Periodic acid-Schiff technique showing candidal yeast cells recorded as a positive finding. (PAS stain, x100)
Figure 4.
Human serum containing small inoculum from an isolated candidal colony
Figure 5.
Germ tube formation in human serum. (Wet smear, x400)
When comparing saliva flow rate between OSMF patients and control group, there was a statistically significant (P < 0.001) decrease in the salivary flow rate in OSMF individuals as compared to the control [Graph 1]. The results also showed that there was a constant decrease in the salivary flow rate among different grades of OSMF patients [Graph 2] which was statistically significant (P < 0.001). There were absence of candidal carriage in healthy individuals (control) as well as in grade I and grade IV OSMF patients as compared to grade II and grade III OSMF patients (grade III, IV) which were also statistically significant (P < 0.001) [Graph 3 and 4]. There was a statistically significant difference in the salivary flow rate and candidal carriage in the OSMF patients as compared to the healthy individual/control group (P < 0.001) [Graph 5]. Salivary flow rate was constantly reduced with different grades of OSMF patients, although candidal carriage was seen in grade II and grade III OSMF patients.
Graph 1.
There was statistically significant (P < 0.001) decreased salivary flow rate in the oral submucous fibrosis individuals as compared to the control./changes in the salivary flow rate between control and oral submucous fibrosis as a single group
Graph 2.
Changes in the salivary flow rate between the groups of oral submucous fibrosis
Graph 3.
Comparison of candidal isolation between control and oral submucous fibrosis as a single group
Graph 4.
Comparison of candidal isolation between control and different grades of oral submucous fibrosis patients
Graph 5.
Association/relation or comparison between salivary flow rate and Candida carriage
DISCUSSION
Healthy individuals carry 3–47% of Candida species as a component of normal oral flora.[12] The predominant species is C. albicans, which has the potential to infect any tissue within the body under immunocompromised conditions. An association between Candida and various precancerous and cancerous lesions has been reported in the literature.[13] Candidal carriage varies in individuals from 1.0% to 80.6% depending upon the population surveyed. A delicate balance clearly exists between the potentially damaging effects of candida virulence factors and the nature of the immune response elicited by the host. Frequently, it is changes in the host factors that lead to candida seemingly changing from a commensal to pathogenic existence. However, given the often reported heterogeneity in morphological and biochemical factors that exist between Candida species and indeed strains of C. albicans, it may also be the fact that colonizing strains differ in the way they exploit the resources, to allow persistence at mucosal surfaces and as a consequence this too may affect the way Candida interacts with epithelial cells.[14]
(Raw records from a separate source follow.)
-- ==== Sys2Proof/Machine/Opc.lean ====
section
/-! DEFINITION. The meanings of the `OPC_HDR` rows: the operation `DECODE` (R101) on a header with that command. Command 0 is
accepted by the command check, 1 to 255 raise `UnsupportedCommand` after the length and channel checks passed (R82, R104). -/

namespace Sys2Proof.Machine

open Sys2Proof

/-- `OPC.SET_PIXEL_COLORS` (R104, R101). -/
def execOpcSetPixelColors (channel : Byte) (dataLen : Half) (s : State) : Out :=
  .next (decodeDatagram channel 0x00#8 dataLen s)

/-- `OPC.UNSUPPORTED.0` (R104): command 0x01. -/
def execOpcUnsupported0 (channel : Byte) (dataLen : Half) (s : State) : Out :=
  .next (decodeDatagram channel 0x01#8 dataLen s)

/-- `OPC.UNSUPPORTED.1` (R104): commands 0x02 to 0x03. -/
def execOpcUnsupported1 (channel : Byte) (low : BitVec 1) (dataLen : Half) (s : State) : Out :=
  .next (decodeDatagram channel (unsupportedCommand low) dataLen s)

/-- `OPC.UNSUPPORTED.2` (R104): commands 0x04 to 0x07. -/
def execOpcUnsupported2 (channel : Byte) (low : BitVec 2) (dataLen : Half) (s : State) : Out :=
  .next (decodeDatagram channel (unsupportedCommand low) dataLen s)

/-- `OPC.UNSUPPORTED.3` (R104): commands 0x08 to 0x0F. -/
def execOpcUnsupported3 (channel : Byte) (low : BitVec 3) (dataLen : Half) (s : State) : Out :=
  .next (decodeDatagram channel (unsupportedCommand low) dataLen s)

/-- `OPC.UNSUPPORTED.4` (R104): commands 0x10 to 0x1F. -/
def execOpcUnsupported4 (channel : Byte) (low : BitVec 4) (dataLen : Half) (s : State) : Out :=
  .next (decodeDatagram channel (unsupportedCommand low) dataLen s)

/-- `OPC.UNSUPPORTED.5` (R104): commands 0x20 to 0x3F. -/
def execOpcUnsupported5 (channel : Byte) (low : BitVec 5) (dataLen : Half) (s : State) : Out :=
  .next (decodeDatagram channel (unsupportedCommand low) dataLen s)

/-- `OPC.UNSUPPORTED.6` (R104): commands 0x40 to 0x7F. -/
def execOpcUnsupported6 (channel : Byte) (low : BitVec 6) (dataLen : Half) (s : State) : Out :=
  .next (decodeDatagram channel (unsupportedCommand low) dataLen s)

/-- `OPC.UNSUPPORTED.7` (R104): commands 0x80 to 0xFF. -/
def execOpcUnsupported7 (channel : Byte) (low : BitVec 7) (dataLen : Half) (s : State) : Out :=
  .next (decodeDatagram channel (unsupportedCommand low) dataLen s)

end Sys2Proof.Machine
end

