-- ==== Sys2Proof/Certificates/Slice0/Obligations.lean ====
section
/-! DEFINITION. The statements for the provers. Each docstring names the rule it formalises; where a clause rests on a choice
the spec marks as its own (`92_eei_decisions.md`, D<n>) or on a choice of this model (`notes/assumptions`, log <n>), it says so. -/

open Sys2Proof Sys2Proof.Machine Sys2Proof.Safety

/-! ### Encoding -/

/-- Decoding the word of a well-formed instruction gives it back, whatever bytes follow: no bit of an encoding is dropped
(R81, R85 to R88, R92). -/
def Obligations.DecodeGivesBackEncoded : Prop :=
  ∀ (i : Instr) (rest : List Byte), i.wellFormed = true →
    decode i.format (encode i ++ rest) = .ok (i, rest)

/-- What the decoder reads is the word it read: the other direction of the round trip. -/
def Obligations.EncodeGivesBackDecoded : Prop :=
  ∀ (f : Format) (bytes rest : List Byte) (i : Instr),
    decode f bytes = .ok (i, rest) → i.format = f ∧ encode i ++ rest = bytes

/-- The nine `OPC_HDR` rows of the opcode table split the headers by their match and mask (R82, R97): a header decodes to
a row exactly when (word & mask) = match. -/
def Obligations.OpcRowsMatchTheirMask : Prop :=
  ∀ channel command h l : Byte,
    let w : BitVec 32 := channel ++ command ++ h ++ l
    let i := decodeOpc channel command (be16 h l)
    decode .opcHdr [channel, command, h, l] = .ok (i, []) ∧
    ((w &&& 0x00FF0000#32 = 0x00000000#32) ↔ i = .opcSetPixelColors channel (be16 h l)) ∧
    ((w &&& 0x00FF0000#32 = 0x00010000#32) ↔ i = .opcUnsupported0 channel (be16 h l)) ∧
    ((w &&& 0x00FE0000#32 = 0x00020000#32) ↔ ∃ low, i = .opcUnsupported1 channel low (be16 h l)) ∧
    ((w &&& 0x00FC0000#32 = 0x00040000#32) ↔ ∃ low, i = .opcUnsupported2 channel low (be16 h l)) ∧
    ((w &&& 0x00F80000#32 = 0x00080000#32) ↔ ∃ low, i = .opcUnsupported3 channel low (be16 h l)) ∧
    ((w &&& 0x00F00000#32 = 0x00100000#32) ↔ ∃ low, i = .opcUnsupported4 channel low (be16 h l)) ∧
    ((w &&& 0x00E00000#32 = 0x00200000#32) ↔ ∃ low, i = .opcUnsupported5 channel low (be16 h l)) ∧
    ((w &&& 0x00C00000#32 = 0x00400000#32) ↔ ∃ low, i = .opcUnsupported6 channel low (be16 h l)) ∧
    ((w &&& 0x00800000#32 = 0x00800000#32) ↔ ∃ low, i = .opcUnsupported7 channel low (be16 h l))

/-- Words written out from the spec's encodings decode to the instructions they stand for (R81, R85 to R88, R92). -/
def Obligations.WrittenWordsDecode : Prop :=
  decode .opcHdr [0x00#8, 0x00#8, 0x00#8, 0x06#8] = .ok (.opcSetPixelColors 0x00#8 0x0006#16, []) ∧
  decode .opcHdr [0x02#8, 0x01#8, 0x03#8, 0xFC#8] = .ok (.opcUnsupported0 0x02#8 0x03FC#16, []) ∧
  decode .opcHdr [0x00#8, 0xFF#8, 0x00#8, 0x00#8] = .ok (.opcUnsupported7 0x00#8 0x7F#7 0x0000#16, []) ∧
  decode .psel [0x02#8] = .ok (.encTpm2, []) ∧
  decode .hsMagic [0x41#8, 0x64#8, 0x61#8, 0x0A#8] = .ok (.hsMagic, []) ∧
  decode .hsMagic [0x41#8, 0x64#8, 0x61#8, 0x58#8] = .ok (.hsMismatch 0x41#8 0x64#8 0x61#8 0x58#8, []) ∧
  decode .adaHdr [0x41#8, 0x64#8, 0x61#8, 0x00#8, 0x01#8, 0x54#8] = .ok (.txAdalightHdr 0x0001#16 0x54#8, []) ∧
  decode .tpm2Hdr [0xC9#8, 0xDA#8, 0x03#8, 0x00#8] = .ok (.txTpm2Hdr 0x0300#16, [])

/-! ### The step runs the decoded instruction -/

/-- In the block's own turn the step runs the instruction in the header of `RXBUF` while `LOOP` = `DECODE` (R196), and the
one that `CFG.PROTOCOL` selects while `LOOP` = `ENCODE` (R197). Around it the step lowers the pulses of the step before and
takes the turn off the script (`beginStep`). -/
def Obligations.StepRunsFetchedInstruction : Prop :=
  ∀ (s : State) (i : Instr), (s.script = [] ∨ s.script.head? = some .turn) →
    (∀ b0 b1 b2 b3 : Byte, s.loop = .decode → 4 ≤ s.rxLen → s.rxLen ≤ s.rxbufSize →
      s.rxbuf.read 0 = some b0 → s.rxbuf.read 1 = some b1 → s.rxbuf.read 2 = some b2 → s.rxbuf.read 3 = some b3 →
      decode .opcHdr [b0, b1, b2, b3] = .ok (i, []) → step s = exec i s.beginStep) ∧
    (s.loop = .encode → s.cfgProtocol ≠ 3#2 →
      decode .psel [s.cfgProtocol.setWidth 8] = .ok (i, []) → step s = exec i s.beginStep)

/-- Where a stimulus completes a word, the step runs it: the fourth handshake byte (R173), the reserved strap at `RESET`
(R233, R250), an emitted header or footer that the transmitter takes whole (R95; log 6). -/
def Obligations.StepRunsStimulusInstruction : Prop :=
  ∀ (s : State) (i : Instr),
    (∀ b0 b1 b2 b3 : Byte, s.script.head? = some (.srx b3) → s.hs = .awaiting → s.hsCnt = 3#3 →
      s.hsBuf.read 0 = some b0 → s.hsBuf.read 1 = some b1 → s.hsBuf.read 2 = some b2 →
      decode .hsMagic [b0, b1, b2, b3] = .ok (i, []) →
      step s = exec i { s.beginStep with hsBuf := s.hsBuf.write 3 b3, hsCnt := 4#3 }) ∧
    (∀ straps : Straps, s.script.head? = some (.reset straps) → straps.cfgProtocol = 3#2 →
      step s = exec .pselReserved { s.beginStep with straps := straps }) ∧
    (∀ (p : Protocol) (bytes : List Byte), s.script.head? = some (.txStep bytes.length) → s.loop = .send →
      protocolOf s.cfgProtocol = some p → s.txPtr = 0#17 → bytes.length = (pspec p).headerLen →
      bytes.length ≤ s.outbufSize → (∀ j < bytes.length, s.outbuf.read j = bytes[j]?) →
      decode (pspec p).headerFormat bytes = .ok (i, []) → step s = exec i s.beginStep) ∧
    (∀ (p : Protocol) (f : Format) (bytes : List Byte), s.script.head? = some (.txStep bytes.length) →
      s.loop = .send → protocolOf s.cfgProtocol = some p → (pspec p).footerFormat = some f →
      s.txPtr.toNat = (pspec p).headerLen + s.fLen.toNat → bytes.length = (pspec p).footerLen →
      s.txPtr.toNat + bytes.length ≤ s.outbufSize →
      (∀ j < bytes.length, s.outbuf.read (s.txPtr.toNat + j) = bytes[j]?) →
      decode f bytes = .ok (i, []) → step s = exec i s.beginStep)

/-! ### DECODE -/

/-- R102: a datagram of 0 to 3 bytes is rejected with `TooShort` whatever `RXBUF` holds or does not hold, by the block's turn
and by every `OPC_HDR` instruction. -/
def Obligations.ShortDatagramIsTooShort : Prop :=
  ∀ s : State, s.loop = .decode → s.rxLen < 4 →
    blockTurn s = .next (dropped .tooShort s) ∧
    ∀ (i : Instr) (channel command : Byte) (dataLen : Half),
      opcFields i = some (channel, command, dataLen) → exec i s = .next (dropped .tooShort s)

/-- R103: with a header present, `ChannelMismatch` is raised exactly for a channel that is neither 0 nor `CFG.CHANNEL`, so the
accepted channels are exactly those two and 0 is accepted whatever the filter; `F_CHANNEL` then holds the offending channel,
the datagram is dropped and the loop is back in `IDLE`. -/
def Obligations.ForeignChannelIsDropped : Prop :=
  ∀ (s : State) (i : Instr) (channel command : Byte) (dataLen : Half),
    opcFields i = some (channel, command, dataLen) → s.loop = .decode → 4 ≤ s.rxLen →
    ((channel ≠ 0#8 ∧ channel ≠ s.cfgChannel) →
      exec i s = .next (dropped .channelMismatch { s with fChannel := channel })) ∧
    (∀ t, exec i s = .next t → (t.statusErr = .channelMismatch ↔ channel ≠ 0#8 ∧ channel ≠ s.cfgChannel))

/-- R104: behind the channel check, each of the eight rows `OPC.UNSUPPORTED.0` to `.7` raises `UnsupportedCommand` with the
offending command in `F_COMMAND`; and an `OPC_HDR` instruction with a header present raises it exactly when its channel passes
and its command is not `SET_PIXEL_COLORS` = 0. -/
def Obligations.UnsupportedCommandIsDropped : Prop :=
  ∀ (s : State) (channel : Byte) (dataLen : Half), s.loop = .decode → 4 ≤ s.rxLen →
    (channel = 0#8 ∨ channel = s.cfgChannel) →
    let result (command : Nat) : Out :=
      .next (dropped .unsupportedCommand { s with fChannel := channel, fCommand := BitVec.ofNat 8 command })
    exec (.opcUnsupported0 channel dataLen) s = result 1 ∧
    (∀ low, exec (.opcUnsupported1 channel low dataLen) s = result (2 + low.toNat)) ∧
    (∀ low, exec (.opcUnsupported2 channel low dataLen) s = result (4 + low.toNat)) ∧
    (∀ low, exec (.opcUnsupported3 channel low dataLen) s = result (8 + low.toNat)) ∧
    (∀ low, exec (.opcUnsupported4 channel low dataLen) s = result (16 + low.toNat)) ∧
    (∀ low, exec (.opcUnsupported5 channel low dataLen) s = result (32 + low.toNat)) ∧
    (∀ low, exec (.opcUnsupported6 channel low dataLen) s = result (64 + low.toNat)) ∧
    (∀ low, exec (.opcUnsupported7 channel low dataLen) s = result (128 + low.toNat)) ∧
    ∀ (i : Instr) (channel command : Byte) (dataLen : Half) (t : State),
      opcFields i = some (channel, command, dataLen) → exec i s = .next t →
      (t.statusErr = .unsupportedCommand ↔ (channel = 0#8 ∨ channel = s.cfgChannel) ∧ command ≠ 0#8)

/-- R108 and R109: `OPC.SET_PIXEL_COLORS` that passes every check completes with exactly this state; `4 + dataLen` is not
wrapped (R83). The warning bit's independence of the protocol is the spec's own choice D9. -/
def Obligations.SetPixelColorsIsAccepted : Prop :=
  ∀ (s : State) (channel : Byte) (dataLen : Half), s.loop = .decode →
    (channel = 0#8 ∨ channel = s.cfgChannel) → 4 + dataLen.toNat ≤ s.rxbufSize → 4 + dataLen.toNat ≤ s.rxLen →
    exec (.opcSetPixelColors channel dataLen) s =
      .next
        { s with
          fChannel := channel
          fCommand := 0#8
          fLen := dataLen
          statusErr := .ok
          statusWarn3 := decide (dataLen.toNat % 3 ≠ 0)
          loop := .encode
          events := s.events ++ (if dataLen.toNat % 3 = 0 then [.accept] else [.accept, .warn])
          pulses :=
            { s.pulses with
              accept := true
              warn := s.pulses.warn || decide (dataLen.toNat % 3 ≠ 0) } }

/-- R106: behind the channel check, `OPC.SET_PIXEL_COLORS` raises `PayloadTooLarge` when `4 + dataLen` exceeds `RXBUF_SIZE`,
whatever the datagram's length (so before `TruncatedPayload`); equality passes; with `RXBUF_SIZE` of 65539 or more no `OPC_HDR`
instruction raises it. `F_LEN` is written (R105). -/
def Obligations.OversizedPayloadIsDropped : Prop :=
  ∀ (s : State) (channel : Byte) (dataLen : Half), s.loop = .decode → 4 ≤ s.rxLen →
    (channel = 0#8 ∨ channel = s.cfgChannel) →
    (s.rxbufSize < 4 + dataLen.toNat →
      exec (.opcSetPixelColors channel dataLen) s =
        .next (dropped .payloadTooLarge { s with fChannel := channel, fCommand := 0#8, fLen := dataLen })) ∧
    (∀ t, exec (.opcSetPixelColors channel dataLen) s = .next t →
      (t.statusErr = .payloadTooLarge ↔ s.rxbufSize < 4 + dataLen.toNat)) ∧
    (∀ (i : Instr) (channel command : Byte) (dataLen : Half) (t : State), 65539 ≤ s.rxbufSize →
      opcFields i = some (channel, command, dataLen) → exec i s = .next t → t.statusErr ≠ .payloadTooLarge)

/-- R107: behind the capacity guard, `OPC.SET_PIXEL_COLORS` raises `TruncatedPayload` exactly when `4 + dataLen` exceeds
`RX_LEN`; equality passes. `F_LEN` is written (R105). -/
def Obligations.TruncatedPayloadIsDropped : Prop :=
  ∀ (s : State) (channel : Byte) (dataLen : Half), s.loop = .decode → 4 ≤ s.rxLen →
    (channel = 0#8 ∨ channel = s.cfgChannel) → 4 + dataLen.toNat ≤ s.rxbufSize →
    (s.rxLen < 4 + dataLen.toNat →
      exec (.opcSetPixelColors channel dataLen) s =
        .next (dropped .truncatedPayload { s with fChannel := channel, fCommand := 0#8, fLen := dataLen })) ∧
    (∀ t, exec (.opcSetPixelColors channel dataLen) s = .next t →
      (t.statusErr = .truncatedPayload ↔ s.rxLen < 4 + dataLen.toNat))

/-- R112 with the priority of R223 (the spec's own choice D7): every header gets exactly one verdict, the one of `verdictOf`,
records exactly one `accept` or `drop`, and goes to `ENCODE` if the verdict is OK and to `IDLE` if not. -/
def Obligations.EveryHeaderHasOneVerdict : Prop :=
  ∀ (s : State) (i : Instr) (channel command : Byte) (dataLen : Half),
    opcFields i = some (channel, command, dataLen) → s.loop = .decode →
    let verdict := verdictOf s.rxbufSize s.rxLen s.cfgChannel channel command dataLen.toNat
    ∃ t, exec i s = .next t ∧ t.statusErr = verdict ∧
      t.loop = (if verdict = .ok then .encode else .idle) ∧
      t.events = s.events ++
        (if verdict = .ok then (if dataLen.toNat % 3 = 0 then [.accept] else [.accept, .warn])
         else [.drop verdict])

/-- R110: `DECODE` writes only the frame registers, `STATUS`, `LOOP` and the events; every buffer byte reads as before; and its
verdict is a function of the header, `RX_LEN`, `CFG.CHANNEL` and `RXBUF_SIZE` alone. Holds for all nine `OPC_HDR` rows. -/
def Obligations.DecodeIsPure : Prop :=
  ∀ (s : State) (i : Instr) (channel command : Byte) (dataLen : Half),
    opcFields i = some (channel, command, dataLen) →
    (∀ t, exec i s = .next t →
      t = { s with
            fChannel := t.fChannel, fCommand := t.fCommand, fLen := t.fLen, statusErr := t.statusErr
            statusWarn3 := t.statusWarn3, loop := t.loop, events := t.events, pulses := t.pulses } ∧
      (∀ a, t.rxbuf.read a = s.rxbuf.read a ∧ t.outbuf.read a = s.outbuf.read a ∧ t.hsBuf.read a = s.hsBuf.read a)) ∧
    (∀ s' t t', s.loop = .decode → s'.loop = .decode → s'.rxLen = s.rxLen → s'.cfgChannel = s.cfgChannel →
      s'.rxbufSize = s.rxbufSize → exec i s = .next t → exec i s' = .next t' →
      t'.statusErr = t.statusErr ∧ t'.loop = t.loop)

/-- R224 and R221: whatever error an `OPC_HDR` instruction raises, `STATUS.ERR` takes it, `evt_drop` is signalled, `LOOP` goes
to `IDLE`, the frame registers hold what R221's last column says, and nothing else changes: not `STATUS.WARN3`, not `TX`, not
a buffer byte. -/
def Obligations.RaiseChangesNothingElse : Prop :=
  ∀ (s t : State) (i : Instr) (channel command : Byte) (dataLen : Half),
    opcFields i = some (channel, command, dataLen) → s.loop = .decode → exec i s = .next t → t.statusErr ≠ .ok →
    t = { s with
          statusErr := t.statusErr
          loop := .idle
          events := s.events ++ [.drop t.statusErr]
          pulses := { s.pulses with drop := true }
          fChannel := if t.statusErr = .tooShort then s.fChannel else channel
          fCommand :=
            if t.statusErr = .tooShort ∨ t.statusErr = .channelMismatch then s.fCommand else command
          fLen :=
            if t.statusErr = .payloadTooLarge ∨ t.statusErr = .truncatedPayload then dataLen else s.fLen }

/-- R194 (an inference the spec marks as its own): cutting an over-long datagram to `RXBUF_SIZE` bytes changes no verdict. -/
def Obligations.CutDatagramKeepsVerdict : Prop :=
  ∀ (s t t' : State) (i : Instr) (channel command : Byte) (dataLen : Half),
    opcFields i = some (channel, command, dataLen) → 4 ≤ s.rxbufSize → s.loop = .decode →
    exec i s = .next t → exec i { s with rxLen := min s.rxLen s.rxbufSize } = .next t' →
    t'.statusErr = t.statusErr ∧ t'.loop = t.loop ∧ t'.events = t.events

/-! ### Checksums -/

/-- R131 (an inference the spec marks as its own): the receiver's check of the header checksum holds for every count field, and
the values R131 lists are those of R130's formula. -/
def Obligations.HeaderChecksumPassesReceiverCheck : Prop :=
  (∀ c : Half, adaXor c ^^^ hiByte c ^^^ loByte c = 0x55#8) ∧
  adaXor 0x0000#16 = 0x55#8 ∧ adaXor 0xFFFF#16 = 0x55#8 ∧ adaXor 0x00FF#16 = 0xAA#8 ∧
  adaXor 0x0100#16 = 0x54#8 ∧ adaXor 0x5500#16 = 0x00#8 ∧ adaXor 0x5554#16 = 0x54#8

/-- R133 (an inference the spec marks as its own): both Fletcher sums of every payload are 0 to 254. -/
def Obligations.FletcherSumsStayBelow255 : Prop :=
  ∀ p : List Byte, (fletcher16 p).1.toNat ≤ 254 ∧ (fletcher16 p).2.toNat ≤ 254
Results of our study suggest an inverse relationship between salivary flow and candidal colony, which was in accordance to the study of Torres et al.[15] Factors such as poor oral hygiene, denture wearing, oral epithelial dysplasia, smoking habits, orthodontic appliances, mouth breathing and chronic irritants have been found to be the local factors that predispose to candidiasis.[16] Shinozaki et al. compared OSMF and healthy individual with xerostomia and found significantly decreased salivary flow rate, increased rate of oral mucosal symptoms and higher numbers of Candida in OSMF patients than a healthy individual. Salivary flow rate was negatively correlated with the number of Candida, which is in agreement with the findings of our study.[9] Our result was in accordance with the result of Saigal et al., which found no fungal growth in the normal control group and 3 out of 15 cases of OSMF showed fungal growth.[8] The results of our study were similar to that of Kamat et al., who suggested that OSMF favors the colonization of Candida.[17]
Field et al. suggested that C. albicans plays an important role in the development of oral cancer by means of endogenous nitrosamine, oligosaccharides and lectin-like component production.[18] Our results confirmed the findings of Ariyawardana et al., who showed higher candidal carriage in OSMF patients, using the oral rinse technique. As oral mucosa is compromised in OSMF patients, it can be argued that Candida may predispose the individual to candidal infection and invasion.[19] A study done by Anila et al. suggested a higher incidence of candidal carriage in OSMF patients and increased salivary flow in OSMF patients, which contradicts our study.[7] On the contrary, Reichart et al. reported that there was no significant difference in the candidal carriage rate between the OSMF patients and control group.[20] At present, the results of our study suggest that a higher candidal carriage in grade II and grade III OSMF patients could be related to decreased salivary flow rate. Candidal carriage was not seen in grade IV OSMF patients; the reason might be because of small sample size of this group, as this study was done on random number of patients.
CONCLUSION
A higher incidence of Candida was observed in the OSMF patients when compared to the healthy individuals. Also, the study showed that there is a constant decrease in the salivary flow rate among the different grades of OSMF patients from grade I to grade IV. Absence of candidal carriage was seen in the control group as compared to the OSMF patients. Prospective studies with larger sample size of OSMF patients and different culture media to identify various species of Candida along with long-term follow-up will help in assessing the role of increased candidal carriage in the coarse and malignant transformation of OSMF.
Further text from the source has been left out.